Durante una visita pastoral a una parroquia de Roma, el Papa León XIV advirtió sobre el uso de Dios para justificar la violencia.
El Papa León XIV, en su visita el 15 de marzo de 2026 a la Parroquia del Sagrado Corazón de Jesús en Ponte Mammolo, subrayó que no se puede invocar a Dios para legitimar la violencia o la guerra, afirmando que “Dios no puede ser reclutado por la oscuridad”. Este mensaje fue parte de su homilía durante la celebración de la Misa en el Cuarto Domingo de Cuaresma, conocido como Domingo de Laetare.
Antes de la Misa, el pontífice se reunió con diversos grupos de la parroquia, incluyendo niños, jóvenes, familias, enfermos, ancianos y personas necesitadas que reciben apoyo de voluntarios de Caritas y de la Comunidad de Sant’Egidio, conocida por su labor en favor de los pobres y sus esfuerzos por la paz.
En su homilía, el Papa reflexionó sobre el sufrimiento que provocan los conflictos armados en el mundo, señalando que “muchos de nuestros hermanos y hermanas sufren hoy a causa de conflictos violentos, provocados por la absurda afirmación de que los problemas y diferencias pueden resolverse con la guerra”. En lugar de ello, instó a la búsqueda incansable del diálogo para alcanzar la paz.
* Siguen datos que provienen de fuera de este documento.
theorem execNmgIdleTimeout_kept {c : Fin 12} {s : State} (hK : Kept q s) : KeptA q (execNmgIdleTimeout c s) := by
  unfold execNmgIdleTimeout
  with_reducible repeat' (first
    | assumption | apply State.expire_kept | apply State.on_kept | apply nmgIdleServe_kept | apply KeptA.next)

theorem execNmgRepeatEnd_kept {c : Fin 12} {s : State} (hK : Kept q s) : KeptA q (execNmgRepeatEnd c s) := by
  unfold execNmgRepeatEnd
  with_reducible repeat' (first
    | assumption | (intro x hx; guard_hyp hx : Kept q x) | apply State.expire_kept | apply State.on_kept
    | apply nmgRepeatEnd_kept | apply KeptA.next)

theorem execNmgDetectorArm_kept {c : Fin 12} {s : State} (hK : Kept q s) : KeptA q (execNmgDetectorArm c s) := by
  unfold execNmgDetectorArm
  with_reducible repeat' (first
    | assumption | (intro x hx; guard_hyp hx : Kept q x) | apply State.on_kept | apply State.setNm_kept
    | apply KeptA.next | apply Kept.when | split)

theorem commitServe_kept {c : Nat} {s : State} (hK : Kept q s) : Kept q (commitServe c s) := by
  unfold commitServe
  with_reducible repeat' (first
    | assumption | (intro x hx; guard_hyp hx : Kept q x) | apply State.setNm_kept | apply nmgIrq_kept
    | apply nmgTo_kept | apply Kept.when)

theorem execNmgSleepCommit_kept {c : Fin 12} {s : State} (hK : Kept q s) : KeptA q (execNmgSleepCommit c s) := by
  unfold execNmgSleepCommit
  with_reducible repeat' (first
    | assumption | apply State.expire_kept | apply State.on_kept | apply commitServe_kept | apply KeptA.next)

theorem confOpen_kept {s : State} {c : Nat} {t : Word} (hK : Kept q s) : Kept q (confOpen s c t) := by
  unfold confOpen
  with_reducible repeat' (first | assumption | apply State.put_kept | apply State.setNm_kept)

theorem nmgWoken_kept {s : State} {c : Nat} (hK : Kept q s) : Kept q (nmgWoken s c) := by
  unfold nmgWoken
  with_reducible repeat' (first
    | assumption | apply State.setNm_kept | apply nmgIrq_kept | apply nmgTo_kept | apply confOpen_kept | apply Kept.ite)

theorem nmgDetect_kept {s : State} {c : Nat} {cause : Nat} (hK : Kept q s) : Kept q (nmgDetect s c cause) := by
  unfold nmgDetect
  with_reducible repeat' (first
    | assumption | apply State.put_kept | apply wakeDetect_kept | apply State.setNm_kept | apply setXmode_kept
    | apply nmgWoken_kept | apply Kept.ite)

theorem nmgSees_kept {s : State} {c : Nat} {zz : XcvrEvent} (hK : Kept q s) : Kept q (nmgSees s c zz) := by
  unfold nmgSees
  with_reducible repeat' (first
    | assumption
    | (extract_lets +onlyGivenNames x; refine (fun hx : Kept q x => ?_) ?_; rotate_left; subst x; rotate_left; clear_value x)
    | (extract_lets +onlyGivenNames x; clear_value x) | apply State.put_kept | apply State.drawn_kept
    | apply nmgDetect_kept | split)

theorem execTransceiverWake_kept {c : Fin 12} {ev : XcvrEvent} {s : State} (hK : Kept q s) : KeptA q
    (execTransceiverWake c ev s) := by
  unfold execTransceiverWake
  with_reducible repeat' (first
    | assumption | (intro x hx; guard_hyp hx : Kept q x) | apply nmgSees_kept | apply KeptA.next | apply Kept.when)

theorem wakeFrameDecodeEffect_kept {c : Fin 12} {ev : XcvrEvent} {s : State} (hK : Kept q s) : Kept q
    (wakeFrameDecodeEffect c ev s) := by
  unfold wakeFrameDecodeEffect
  with_reducible repeat' (first | assumption | apply nmgSees_kept | split)

theorem execWakeFrameDecode_kept {c : Fin 12} {ev : XcvrEvent} {s : State} (hK : Kept q s) : KeptA q
    (execWakeFrameDecode c ev s) := by
  unfold execWakeFrameDecode
  with_reducible repeat' (first | assumption | apply wakeFrameDecodeEffect_kept | apply KeptA.next | apply Kept.when)
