theorem adEnable_kept {s : State} (hK : Kept q s) : Kept q (adEnable s) := by
  unfold adEnable
  with_reducible repeat' (first | assumption | apply adDue_kept | apply Kept.ite | apply Kept.upd)

theorem adDisable_kept {s : State} (hK : Kept q s) : Kept q (adDisable s) := by
  unfold adDisable
  with_reducible repeat' (first | assumption | apply State.put_kept | apply Kept.upd)

theorem execAdcScanPeriod_kept {s : State} (hK : Kept q s) : KeptA q (execAdcScanPeriod s) := by
  unfold execAdcScanPeriod
  with_reducible repeat' (first
    | assumption | (intro x hx; guard_hyp hx : Kept q x) | apply State.on_kept | apply adDue_kept | apply KeptA.next
    | apply Kept.when | apply Kept.upd)

theorem adPulse_kept {s : State} (hK : Kept q s) : Kept q (adPulse s) := by
  unfold adPulse
  with_reducible repeat' (first | assumption | apply State.put_kept | apply adStart_kept | split | apply Kept.upd)

theorem execAdcRuleStart_kept {s : State} (hK : Kept q s) : KeptA q (execAdcRuleStart s) := by
  unfold execAdcRuleStart
  with_reducible repeat' (first
    | assumption | apply State.on_kept | apply adPulse_kept | apply KeptA.next | apply KeptA.go)

theorem execAdcConversionDone_kept {volt : Int} {s : State} (hK : Kept q s) : KeptA q (execAdcConversionDone volt
    s) := by
  unfold execAdcConversionDone
  with_reducible repeat' (first
    | assumption | apply State.put_kept | apply State.drawn_kept | apply State.on_kept | apply KeptA.next | split
    | apply Kept.upd)

theorem execAdcScanDone_kept {s : State} (hK : Kept q s) : KeptA q (execAdcScanDone s) := by
  unfold execAdcScanDone
  with_reducible repeat' (first
    | assumption | (intro x hx; guard_hyp hx : Kept q x) | apply State.put_kept | apply State.incField_kept
    | apply State.on_kept | apply raiseSrc_kept | apply adStart_kept | apply KeptA.next | apply Kept.when
    | apply Kept.upd)

theorem adServe_kept {s : State} (hK : Kept q s) : Kept q (adServe s) := by
  unfold adServe
  with_reducible repeat' (first | assumption | apply adStart_kept | apply Kept.ite)

theorem adRead_kept {s : State} {n : Nat} (hK : Kept q s) : Kept q (adRead s n) := by
  unfold adRead
  with_reducible repeat' (first | assumption | apply State.put_kept)

theorem inpOnWritten_kept {s : State} {n : Nat} {old : Bool} {new : Bool} (hK : Kept q s) : Kept q (inpOnWritten s
    n old new) := by
  unfold inpOnWritten
  with_reducible repeat' (first | assumption | apply State.setIp_kept | apply showInp_kept | apply Kept.ite)

theorem inpEdgeWritten_kept {s : State} (hK : Kept q s) : Kept q (inpEdgeWritten s) := by
  unfold inpEdgeWritten
  with_reducible repeat' (first
    | assumption | (intro x a hx; guard_hyp hx : Kept q x) | apply State.setIp_kept | apply Kept.each)

theorem inpPark_kept {s : State} (hK : Kept q s) : Kept q (inpPark s) := by
  unfold inpPark
  with_reducible repeat' (first
    | assumption | apply Kept.wr | apply State.drawn_kept | apply adDisable_kept | apply Kept.upd)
El Papa continuó diciendo que “algunos incluso afirman involucrar el nombre de Dios en estas elecciones de muerte”. Sin embargo, enfatizó que “Dios no puede ser reclutado por la oscuridad. Más bien, siempre viene a dar luz, esperanza y paz a la humanidad, y es la paz lo que aquellos que lo invocan deben buscar”.
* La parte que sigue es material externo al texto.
theorem execVoteCorrection_kept {blk : Blk} {off : Nat} {s : State} (hK : Kept q s) : KeptA q (execVoteCorrection
    blk off s) := by
  unfold execVoteCorrection
  with_reducible repeat' (first
    | assumption | (intro x hx; guard_hyp hx : Kept q x) | apply Kept.wr | apply State.put_kept
    | apply State.satField_kept | apply KeptA.next | apply Kept.when | split)

/-! ### Recovery -/

theorem setRcv_kept {s : State} {g : RecSt → RecSt} (hK : Kept q s) : Kept q (setRcv s g) := by
  unfold setRcv
  with_reducible repeat' (first | assumption | apply Kept.upd)

theorem recSend_kept {s : State} {dbg : Bool} {ty : Nat} {body : List Nat} (hK : Kept q s) : Kept q (recSend s dbg
    ty body) := by
  unfold recSend
  with_reducible repeat' (first | assumption | apply setRcv_kept | apply Kept.ite)

theorem recAck_kept {s : State} {dbg : Bool} {ty : Nat} {row : Nat} {code : Nat} (hK : Kept q s) : Kept q (recAck s
    dbg ty row code) := by
  unfold recAck
  with_reducible repeat' (first | assumption | apply recSend_kept)

theorem withChallenge_kept {s : State} (hK : Kept q s) : Kept q (withChallenge s) := by
  unfold withChallenge
  with_reducible repeat' (first
    | assumption | (intro x hx; guard_hyp hx : Kept q x) | apply State.drawn_kept | apply Kept.when | apply Kept.upd)

theorem helloSend_kept {s : State} {reason : Nat} (hK : Kept q s) : Kept q (helloSend s reason) := by
  unfold helloSend
  with_reducible repeat' (first | assumption | apply recSend_kept | apply withChallenge_kept)

theorem execRecoveryHello_kept {s : State} (hK : Kept q s) : KeptA q (execRecoveryHello s) := by
  unfold execRecoveryHello
  with_reducible repeat' (first
    | assumption | apply State.drawn_kept | apply setRcv_kept | apply helloSend_kept | apply KeptA.next | split)

theorem recAttn_kept {s : State} {dbg : Bool} (hK : Kept q s) : Kept q (recAttn s dbg) := by
  unfold recAttn
  with_reducible repeat' (first | assumption | apply setBoot_kept | apply recAck_kept | split)

theorem recRecover_kept {s : State} {dbg : Bool} {body : List Nat} (hK : Kept q s) : Kept q (recRecover s dbg body) := by
  unfold recRecover
  with_reducible repeat' (first
    | assumption | (extract_lets +onlyGivenNames x) | apply setRcv_kept | apply recAck_kept | split)

theorem recManifest_kept {s : State} {dbg : Bool} {body : List Nat} (hK : Kept q s) : Kept q (recManifest s dbg
    body) := by
  unfold recManifest
  with_reducible repeat' (first
    | assumption
    | (extract_lets +onlyGivenNames x; refine (fun hx : Kept q x => ?_) ?_; rotate_left; subst x; rotate_left; clear_value x)
    | (extract_lets +onlyGivenNames x; clear_value x) | apply State.put_kept | apply State.putWords_kept
    | apply setUpd_kept | apply updBegin_kept | apply setRcv_kept | apply recAck_kept | split)

theorem recData_kept {s : State} {dbg : Bool} {body : List Nat} (hK : Kept q s) : Kept q (recData s dbg body) := by
  unfold recData
  with_reducible repeat' (first
    | assumption | apply setUpd_kept | apply updData_kept | apply setRcv_kept | apply recAck_kept | apply Kept.ite)

theorem recEnd_kept {s : State} {dbg : Bool} {body : List Nat} (hK : Kept q s) : Kept q (recEnd s dbg body) := by
  unfold recEnd
  with_reducible repeat' (first
    | assumption | apply setEcr_kept | apply updEnd_kept | apply setRcv_kept | apply recAck_kept | apply Kept.ite
    | apply Kept.upd)

theorem recOwner_kept {s : State} {dbg : Bool} {body : List Nat} (hK : Kept q s) : Kept q (recOwner s dbg body) := by
  unfold recOwner
  with_reducible repeat' (first
    | assumption | (intro x a hx; guard_hyp hx : Kept q x) | apply State.put_kept | apply lcCommand_kept
    | apply recAck_kept | apply Kept.ite | apply Kept.each)

theorem recDkImport_kept {s : State} {dbg : Bool} {body : List Nat} (hK : Kept q s) : Kept q (recDkImport s dbg
    body) := by
  unfold recDkImport
  with_reducible repeat' (first | assumption | apply dkImport_kept | apply recAck_kept | apply Kept.ite)

theorem recMessage_kept {s : State} {ty : Nat} {dbg : Bool} {body : List Nat} (hK : Kept q s) : Kept q (recMessage
    s ty dbg body) := by
  unfold recMessage
  with_reducible repeat' (first
    | assumption | apply recSend_kept | apply withChallenge_kept | apply recAttn_kept | apply recRecover_kept
    | apply recManifest_kept | apply recData_kept | apply recEnd_kept | apply recOwner_kept | apply recDkImport_kept
    | split)

theorem execRecoveryAttn_kept {dbg : Bool} {body : List Nat} {s : State} (hK : Kept q s) : KeptA q
    (execRecoveryAttn dbg body s) := by
  unfold execRecoveryAttn
  with_reducible repeat' (first | assumption | apply recMessage_kept | apply KeptA.next)

theorem execRecoveryRecover_kept {dbg : Bool} {body : List Nat} {s : State} (hK : Kept q s) : KeptA q
    (execRecoveryRecover dbg body s) := by
  unfold execRecoveryRecover
  with_reducible repeat' (first | assumption | apply recMessage_kept | apply KeptA.next)

theorem execRecoveryManifest_kept {dbg : Bool} {body : List Nat} {s : State} (hK : Kept q s) : KeptA q
    (execRecoveryManifest dbg body s) := by
  unfold execRecoveryManifest
  with_reducible repeat' (first | assumption | apply recMessage_kept | apply KeptA.next)

theorem execRecoveryData_kept {dbg : Bool} {body : List Nat} {s : State} (hK : Kept q s) : KeptA q
    (execRecoveryData dbg body s) := by
  unfold execRecoveryData
  with_reducible repeat' (first | assumption | apply recMessage_kept | apply KeptA.next)

theorem execRecoveryEnd_kept {dbg : Bool} {body : List Nat} {s : State} (hK : Kept q s) : KeptA q (execRecoveryEnd
    dbg body s) := by
  unfold execRecoveryEnd
  with_reducible repeat' (first | assumption | apply recMessage_kept | apply KeptA.next)

theorem execRecoveryOwner_kept {dbg : Bool} {body : List Nat} {s : State} (hK : Kept q s) : KeptA q
    (execRecoveryOwner dbg body s) := by
  unfold execRecoveryOwner
  with_reducible repeat' (first | assumption | apply recMessage_kept | apply KeptA.next)

theorem execRecoveryDkimport_kept {dbg : Bool} {body : List Nat} {s : State} (hK : Kept q s) : KeptA q
    (execRecoveryDkimport dbg body s) := by
  unfold execRecoveryDkimport
  with_reducible repeat' (first | assumption | apply recMessage_kept | apply KeptA.next)

theorem recoveryWindowEndEffect_kept {s : State} (hK : Kept q s) : Kept q (recoveryWindowEndEffect s) := by
  unfold recoveryWindowEndEffect
  with_reducible repeat' (first
    | assumption | apply setBoot_kept | apply bootRecord_kept | apply enterRecovery_kept | apply bootRest_kept
    | apply Kept.ite)

theorem windowServe_kept {s : State} (hK : Kept q s) : Kept q (windowServe s) := by
  unfold windowServe
  with_reducible repeat' (first | assumption | apply recoveryWindowEndEffect_kept | apply Kept.when)

theorem execRecoveryWindowEnd_kept {s : State} (hK : Kept q s) : KeptA q (execRecoveryWindowEnd s) := by
  unfold execRecoveryWindowEnd
  with_reducible repeat' (first | assumption | apply State.expire_kept | apply windowServe_kept | apply KeptA.next)

theorem recDiscard_kept {s : State} (hK : Kept q s) : Kept q (recDiscard s) := by
  unfold recDiscard
  with_reducible repeat' (first
    | assumption | (intro x hx; guard_hyp hx : Kept q x) | apply setRcv_kept | apply recAck_kept | apply Kept.when)

theorem segmentServe_kept {s : State} (hK : Kept q s) : Kept q (segmentServe s) := by
  unfold segmentServe
  with_reducible repeat' (first | assumption | apply recDiscard_kept | apply Kept.when)

theorem execRecoverySegmentTimeout_kept {s : State} (hK : Kept q s) : KeptA q (execRecoverySegmentTimeout s) := by
  unfold execRecoverySegmentTimeout
  with_reducible repeat' (first | assumption | apply State.expire_kept | apply segmentServe_kept | apply KeptA.next)

theorem recFrame_kept {s : State} {dbg : Bool} {os : List Nat} (hK : Kept q s) : Kept q (recFrame s dbg os) := by
  unfold recFrame
  with_reducible repeat' (first
    | assumption | apply setRcv_kept | apply recMessage_kept | apply recDiscard_kept | apply Kept.ite)

theorem execDbgTransfer_kept {octets : List Nat} {s : State} (hK : Kept q s) : KeptA q (execDbgTransfer octets s) := by
  unfold execDbgTransfer
  with_reducible repeat' (first
    | assumption | apply setRcv_kept | apply recFrame_kept | apply Kept.ite | apply KeptA.next)

theorem linkServe_kept {s : State} (hK : Kept q s) : Kept q (linkServe s) := by
  unfold linkServe
  with_reducible repeat' (first
    | assumption | (intro x hx; guard_hyp hx : Kept q x) | apply setRcv_kept | apply Kept.when)

theorem execDbgLinkTimeout_kept {s : State} (hK : Kept q s) : KeptA q (execDbgLinkTimeout s) := by
  unfold execDbgLinkTimeout
  with_reducible repeat' (first | assumption | apply State.expire_kept | apply linkServe_kept | apply KeptA.next)

theorem execCanFrameReceived_kept {n : Fin 8} {w0 : Word} {dlc : BitVec 4} {data : List Nat} {stamp : Word} {own :
    Bool} {s : State} (hK : Kept q s) : KeptA q (execCanFrameReceived n w0 dlc data stamp own s) := by
  unfold execCanFrameReceived
  with_reducible repeat' (first
    | assumption | (intro x hx; guard_hyp hx : Kept q x) | apply State.on_kept | apply canFrameIn_kept
    | apply canOwnIn_kept | apply recFrame_kept | apply Kept.ite | apply KeptA.next | apply KeptA.ite | apply Kept.when)

/-! ### RegWrite -/

theorem blkWriteAt_kept {s8ok : Bool} {r : WriteReq} {s : State} (hK : Kept q s) : Kept q (blkWriteAt s8ok r s) := by
  unfold blkWriteAt
  with_reducible repeat' (first
    | assumption | apply blockWrite_kept | apply noHook_kept | apply noRej_kept | apply canWrite_kept
    | apply linWrite_kept | apply spicWrite_kept | apply ethWrite_kept | apply ringWrite_kept | apply nmgWrite_kept
    | apply pscWrite_kept | apply psgWrite_kept | apply motWrite_kept | apply stkWrite_kept | apply accWrite_kept
    | apply tmrWrite_kept | apply ruleWrite_kept | apply inpWrite_kept | apply cryptWrite_kept | apply vaultWrite_kept
    | apply safeWrite_kept | apply icuWrite_kept | apply lgtWrite_kept | apply lchWrite_kept | apply sysBlkWrite_kept
    | apply folioWrite_kept | apply aonBlkWrite_kept | apply pwrWrite_kept | split)

theorem toBlock_kept {s8ok : Bool} {r : WriteReq} {s : State} (hK : Kept q s) : Kept q (toBlock s8ok r s) := by
  unfold toBlock
  with_reducible repeat' (first
    | assumption | apply State.fabReject_kept | apply blkWriteAt_kept | apply Kept.ite | apply Kept.upd)

theorem devPut_kept {s8ok : Bool} {src : Src} {blk : Blk} {off : Nat} {w : Word} {s : State} (hK : Kept q s) :
    KeptA q (devPut s8ok src blk off w s) := by
  unfold devPut
  with_reducible repeat' (first
    | assumption | apply toBlock_kept | apply KeptA.go | apply KeptA.ite | apply KeptA.fault)

theorem deviceAt_kept {s8ok : Bool} {src : Src} {a : Nat} {w : Word} {s : State} (hK : Kept q s) : KeptA q
    (deviceAt s8ok src a w s) := by
  unfold deviceAt
  with_reducible repeat' (first
    | assumption | apply State.fabReject_kept | apply devPut_kept | apply KeptA.next | split)

theorem strayDone_kept {p : Posted} {had : Bool} {s : State} (hK : Kept q s) : Kept q (strayDone p had s) := by
  unfold strayDone
  with_reducible repeat' (first
    | assumption | (intro x hx; guard_hyp hx : Kept q x) | apply State.clearRej_kept | apply Kept.when)

theorem andThen_kept {x : Answer} {f : State → Answer} (hx : KeptA q x) (hf : ∀ s, Kept q s → KeptA q (f s)) :
    KeptA q (andThen x f) := by
  cases x with
  | next s => exact hf s (hx.out s rfl)
  | fault e => exact KeptA.fault
  | refused e => exact KeptA.refused
theorem drainPosted_kept {l : List Posted} {s : State} (hK : Kept q s) : KeptA q (drainPosted l s) := by
  induction l generalizing s with
  | nil => exact KeptA.next hK
  | cons p l ih => exact andThen_kept (deviceAt_kept hK) fun _ h => ih (strayDone_kept h)

theorem drainOwn_kept {req : Nat} {blk : Option Blk} {s : State} (hK : Kept q s) : KeptA q (drainOwn req blk s) :=
  drainPosted_kept (Kept.upd hK)

theorem devWrite_kept {s8ok : Bool} {src : Src} {blk : Blk} {off : Nat} {w : Word} {s : State} (hK : Kept q s) :
    KeptA q (devWrite s8ok src blk off w s) := by
  unfold devWrite
  with_reducible repeat' (first | assumption | apply andThen_kept | apply devPut_kept | apply drainOwn_kept)

theorem execRegisterWrite_kept {src : Src} {blk : Blk} {off : Nat} {w : Word} {s : State} (hK : Kept q s) : KeptA q
    (execRegisterWrite src blk off w s) := by
  unfold execRegisterWrite
  with_reducible repeat' (first | assumption | apply devWrite_kept)

theorem aliasWriteAt_kept {al : Alias} {src : Src} {blk : Blk} {off : Nat} {w : Word} {s : State} (hK : Kept q s) :
    KeptA q (aliasWriteAt al src blk off w s) := by
  unfold aliasWriteAt
  with_reducible repeat' (first
    | assumption | apply State.fabReject_kept | apply devWrite_kept | apply KeptA.next | apply KeptA.ite)

theorem execAliasSetWrite_kept {src : Src} {blk : Blk} {off : Nat} {w : Word} {s : State} (hK : Kept q s) : KeptA q
    (execAliasSetWrite src blk off w s) := by
  unfold execAliasSetWrite
  with_reducible repeat' (first | assumption | apply aliasWriteAt_kept)

theorem execAliasClearWrite_kept {src : Src} {blk : Blk} {off : Nat} {w : Word} {s : State} (hK : Kept q s) : KeptA
    q (execAliasClearWrite src blk off w s) := by
  unfold execAliasClearWrite
  with_reducible repeat' (first | assumption | apply aliasWriteAt_kept)

theorem execAliasToggleWrite_kept {src : Src} {blk : Blk} {off : Nat} {w : Word} {s : State} (hK : Kept q s) :
    KeptA q (execAliasToggleWrite src blk off w s) := by
  unfold execAliasToggleWrite
  with_reducible repeat' (first | assumption | apply aliasWriteAt_kept)

theorem execSysResetWarm_kept {src : Src} {b : BootIn} {s : State} (hK : Kept q s) : KeptA q (execSysResetWarm src
    b s) := by
  unfold execSysResetWarm
  with_reducible repeat' (first
    | assumption | (intro x hx; guard_hyp hx : Kept q x) | apply andThen_kept | apply warmFrom_kept
    | apply devWrite_kept | apply KeptA.next | split | apply Kept.upd)

theorem execSysResetCoreA_kept {src : Src} {s8ok : Bool} {s : State} (hK : Kept q s) : KeptA q (execSysResetCoreA
    src s8ok s) := by
  unfold execSysResetCoreA
  with_reducible repeat' (first | assumption | apply devWrite_kept)

theorem execSysResetCoreB_kept {src : Src} {s8ok : Bool} {s : State} (hK : Kept q s) : KeptA q (execSysResetCoreB
    src s8ok s) := by
  unfold execSysResetCoreB
  with_reducible repeat' (first | assumption | apply devWrite_kept)

theorem execSafeClear_kept {src : Src} {w : Word} {ended : List (Nat × Nat)} {s : State} (hK : Kept q s) : KeptA q
    (execSafeClear src w ended s) := by
  unfold execSafeClear
  with_reducible repeat' (first | assumption | apply devWrite_kept | apply Kept.upd)

theorem execFolioRefoldOwn_kept {src : Src} {s : State} (hK : Kept q s) : KeptA q (execFolioRefoldOwn src s) := by
  unfold execFolioRefoldOwn
  with_reducible repeat' (first | assumption | apply devWrite_kept)

theorem execFolioRefoldOther_kept {src : Src} {s : State} (hK : Kept q s) : KeptA q (execFolioRefoldOther src s) := by
  unfold execFolioRefoldOther
  with_reducible repeat' (first | assumption | apply devWrite_kept)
Al reflexionar sobre el relato evangélico del hombre nacido ciego, León XIV destacó que esta historia enseña a los creyentes a ver a los demás con los ojos de Dios. Para ver de esta manera, explicó, es necesario superar los prejuicios, especialmente la tendencia a considerar a quienes sufren “solo como un marginado que debe ser despreciado o un problema que debe ser evitado”, refugiándose en “la torre fortificada del individualismo egoísta”.
En contraste, Jesús mira al ciego con amor, “no como a un ser inferior o una molestia, sino como a una persona querida y necesitada de ayuda”, afirmó el Papa. Al sanarlo, Jesús revela su poder divino y restaura la dignidad del hombre como criatura hecha a imagen y semejanza de Dios. Una vez recuperada la vista, el hombre se convierte en “testigo de la luz”, añadió.
León XIV también advirtió sobre otra forma de ceguera: la negativa a reconocer la presencia de Dios. Aquellos que acusaron a Jesús y al hombre sanado mostraron una ceguera más profunda, al no ver “justo delante de ellos el rostro de Dios”, prefiriendo la estéril seguridad del legalismo rígido. “Jesús no se detiene ante tal obstinación”, dijo el Papa, demostrando que “no hay sábado que pueda obstaculizar un acto de amor”.
El pontífice instó a los cristianos a examinar sus propias vidas, señalando que “también podemos ser ciegos cuando no notamos a los demás y sus problemas”. La primera comunidad cristiana, agregó, entendió el llamado a vivir de manera diferente, compartiendo sus bienes, perseverando en la oración y viviendo en comunión y paz a pesar de las pruebas.
Dirigiéndose directamente a la comunidad parroquial, León XIV elogió su labor en favor de los pobres y marginados, incluyendo su atención a los reclusos de la prisión cercana de Rebibbia y sus esfuerzos para ayudar a los migrantes a aprender el idioma, encontrar vivienda y asegurar empleo estable. También destacó las iniciativas caritativas de la parroquia, que incluyen hogares familiares que acogen a mujeres y madres en dificultades.
El Papa concluyó animando a los fieles a seguir cultivando el “don de luz” que se les ha confiado a través de la oración, los sacramentos y la caridad. “Dejad que crezca dentro de vosotros y entre vosotros en toda su suavidad”, exhortó, “y que se difunda por todo el mundo”.
En un momento anterior, al saludar a los niños y jóvenes, el Papa también se dirigió a los feligreses que no pudieron entrar en la iglesia debido a la limitación de espacio, recordándoles que una comunidad parroquial vibrante puede ser un signo de esperanza incluso en lugares marcados por la adversidad. “Nosotros que creemos en Jesucristo y vivimos como hermanos y hermanas unidos podemos ser un signo de esperanza en un mundo donde a menudo faltan estos signos”, afirmó. “En Jesucristo hay salvación, y queremos vivir, recibir y compartir este gran amor que el Señor nos ofrece”.